Unfortunately until the next Friday I am going to be very busy and I badly will have time to read them carefully those days so I can't say too much more about them. I suppose that (at least) Lubos will talk about them so I will read its report before I can read them myself. I write this entry partially to recommend the articles to however could be interested and also to keep a link to them so I could later have a quick access to them from wherever I want.

Update: Well, at last I had no patient and read the first article (after all is a brief one, only 7 pages). I have a mixed filling about it. The author computes a few things related to the fall of a body towards an event horizon. Firstly he does for an Schwarschild one.

There he considers two cases. The first in the free fall. In that case the last light (containing the info about the object) is emitted, because of the red-shift at a frequency bellow the Hawking temperature and so it can't be differentiated from this and he concludes that we actually don't have the information about that object.

The second case is when an observer at infinity holds the infalling object until the last time. In that case it is the unrhu radiation associated to the acceleration of an object at rest respect to a gravitational field which is responsible for a dissipation of the information of the object when it finally is released and cross the horizont.

Later he calculates similar things for a Reissner-Nordstöm like black hole and he finds that somewhat different mechanism operate in order to get similar qualitative and quantitative results.

In the last part he does calculations using string theory and the fuzzball paradigm for black holes (where the notion of event horizon is replaced by an stringy construction).

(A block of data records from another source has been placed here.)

-- ==== Sys2Proof/Tests/Slice0.lean ====
section
/-! SUPPORT. Tests: words of the spec decode to their instructions, each well-formedness check refuses a term, a few steps with results
worked out by hand from the spec, and for each statement with hypotheses a state and operands that meet them. -/

namespace Sys2Proof.Tests
open Sys2Proof.Machine

/-- The words decode to the instruction. -/
def reads (w k : BitVec 32) (i : Instr) : Bool :=
  match decode w k with
  | .ok j => decide (j = i)
  | .error _ => false

/-- The words are refused for the reason. -/
def refuses (w k : BitVec 32) (r : Reject) : Bool :=
  match decode w k with
  | .ok _ => false
  | .error e => decide (e = r)

/-! ## Decoding: words written out bit by bit from the spec's encodings -/

/-- 04 R98, 02 R33, R35: `(!p2) IADDI v8, v9, #-3 :wait`, opcode 0x1D, W 1, g 0b1010. -/
theorem test_decode_iaddi : reads 0x2748240A 0xFFFFFFFD (.iaddi ⟨false, true, 0xA⟩ 8 9 0xFFFFFFFD) := by decide

/-- 04 R102's worked example: `ICMP.LTU p2, v4, v5`. -/
theorem test_decode_icmp : reads 0x06621057 0 (.icmp ⟨false, false, 7⟩ 4 2 4 5) := by decide

/-- 05 R131: `FFMA.RZ v8, v9, v10, v11`. -/
theorem test_decode_ffma : reads 0x08C824A7 0x2C100100 (.ffma ⟨false, false, 7⟩ 8 9 10 11 1 0 0 1) := by decide

/-- 06 R157: `MMA.DXB8.Z.RNE acc0, v0, v16, s8`. -/
theorem test_decode_mma : reads 0x10000107 0x20200100 (.mma ⟨false, false, 7⟩ 0 0 16 8 0 1 0 1) := by decide

/-- 07 R177: `LD.W v12, [ta3 + v5]`. -/
theorem test_decode_ldw : reads 0x128C3147 0 (.ldW ⟨false, false, 7⟩ 12 3 5 0) := by decide

/-- 07 R178: `LDX.I16 v4, [ta2 + v6], #3`. -/
theorem test_decode_ldx : reads 0x16842187 0x00C00300 (.ldx ⟨false, false, 7⟩ 4 2 6 0 3 0 3) := by decide

/-- 08 R215: `ATOM.ADD.N32.DEVICE.REL v4, [ta2 + v6], v7`. -/
theorem test_decode_atom : reads 0x18042187 0x1C200200 (.atom ⟨false, false, 7⟩ 4 2 6 7 0 2 0 2) := by decide

/-- 08 R223: `CELL.2D` of v1, v4, v5 with s16 to s19. -/
theorem test_decode_cell : reads 0x19871050 0x00400A00 (.cell ⟨false, false, 0⟩ 7 4 5 0 1 10) := by decide

/-- 04 R107: `LCOMB.ADD v9, v8`. -/
theorem test_decode_lcomb : reads 0x1BC92007 0 (.lcomb ⟨false, false, 7⟩ 9 8 0 0) := by decide

/-- 04 R104: `PMOV P, v4`. -/
theorem test_decode_pmov : reads 0x1CC01017 0 (.pmovToP ⟨false, false, 7⟩ 4) := by decide

/-- 03 R69: `(!p1) BRL`, four words on. -/
theorem test_decode_brl : reads 0x1A000009 4 (.brl ⟨false, false, 9⟩ 4) := by decide

/-- 03 R67: `(q1) BRA :end`, 32 words back. -/
theorem test_decode_bra : reads 0xC83FFE01 0 (.bra ⟨true, false, 1⟩ 0x3FFE0) := by decide

/-- 04 R112: `SWR TRESUME, s57`. -/
theorem test_decode_swr : reads 0x8540E567 0 (.swr ⟨false, false, 7⟩ 57 0x16) := by decide

/-- 07 R175: `TA.SET ta5, s10, s11` and `TA.QRY s57, ta1`. -/
theorem test_decode_ta : reads 0x860528B7 0 (.taSet ⟨false, false, 7⟩ 5 10 11) ∧
    reads 0x86B90407 0 (.taQry ⟨false, false, 7⟩ 57 1) := by decide

/-- 12 R328, R323: `TRAP #0x2A` and `RTE`. -/
theorem test_decode_trap : reads 0x898002A7 0 (.trap ⟨false, false, 7⟩ 0x2A) ∧ reads 0x97000007 0 (.rte ⟨false, false, 7⟩) := by
  decide

/-- 09 R232, R234: `CTR.ADD.DEVICE [s13], #1` and `CTR.WAITT.DEVICE q2, s4, [s6], s7, s8`. -/
theorem test_decode_ctr : reads 0x8E003407 0x00210001 (.ctrAdd ⟨false, false, 7⟩ 13 0 0 2 1 1) ∧
    reads 0x8E841877 0x20220000 (.ctrWaitt ⟨false, false, 7⟩ 4 6 7 8 0 2 2) := by decide

/-- 11 R299: `CP.IN.BAR.SP.TEAM s2, s8, s12`. -/
theorem test_decode_cp : reads 0x920220C7 0x02400000 (.cpIn ⟨false, false, 7⟩ 2 8 12 2 1 0 0) := by decide

/-- 10 R282: `LK.ACQ.X.DEVICE s5`. -/
theorem test_decode_lk : reads 0x94801407 0x01600000 (.lkAcq ⟨false, false, 7⟩ 5 5 2) := by decide

/-- 14 R383, R385; 13 R362: `GEAR.F`, `CLK s8`, `SEG`, `SEG.SYNC`. -/
theorem test_decode_gear : reads 0x96010007 0 (.gearF ⟨false, false, 7⟩) ∧ reads 0x96880007 0 (.clk ⟨false, false, 7⟩ 8) ∧
    reads 0x96C00007 0 (.seg ⟨false, false, 7⟩) ∧ reads 0x96C10007 0 (.segSync ⟨false, false, 7⟩) := by decide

Still he finds equivalent results.

Certainly the fact that many different calculations lead to a similar result is appealing. But still I don't see clear the whole subject. I think that at best he would be saying that the lost of information happens before the horizon (or its fuzzball "equivalent") so the problem of lost of unitarity remains (and even we could say that is getting worst because it happens in a region causally connected with the outsider observer). But the whole thing is that one could think that a priory we could think that if the outside of the black hole is clean of other infalling matter (other that the actual object under study) we could argue that if we know the state of the object at infinity we can apply the laws of quantum mechanics to know t's state when it is falling (eve it we can't actually do a measure to be sure that nothing has perturbed our object). That contrast the case of the object that falls behind the horizon when we have no idea of which it's final state would be because we don't know the laws of quantum gravity near the singularity. Well, I am ware that this last objection is somewhat wrong because the key point of the lost of information is the horizon and not the singularity but I have no more time just now to see what point I am missing. I'll realize it for sure later, but I don't promise to write it here soon. But keep calm, for sure Lubos will write about it sooner or later and will clarify the relevant points ;).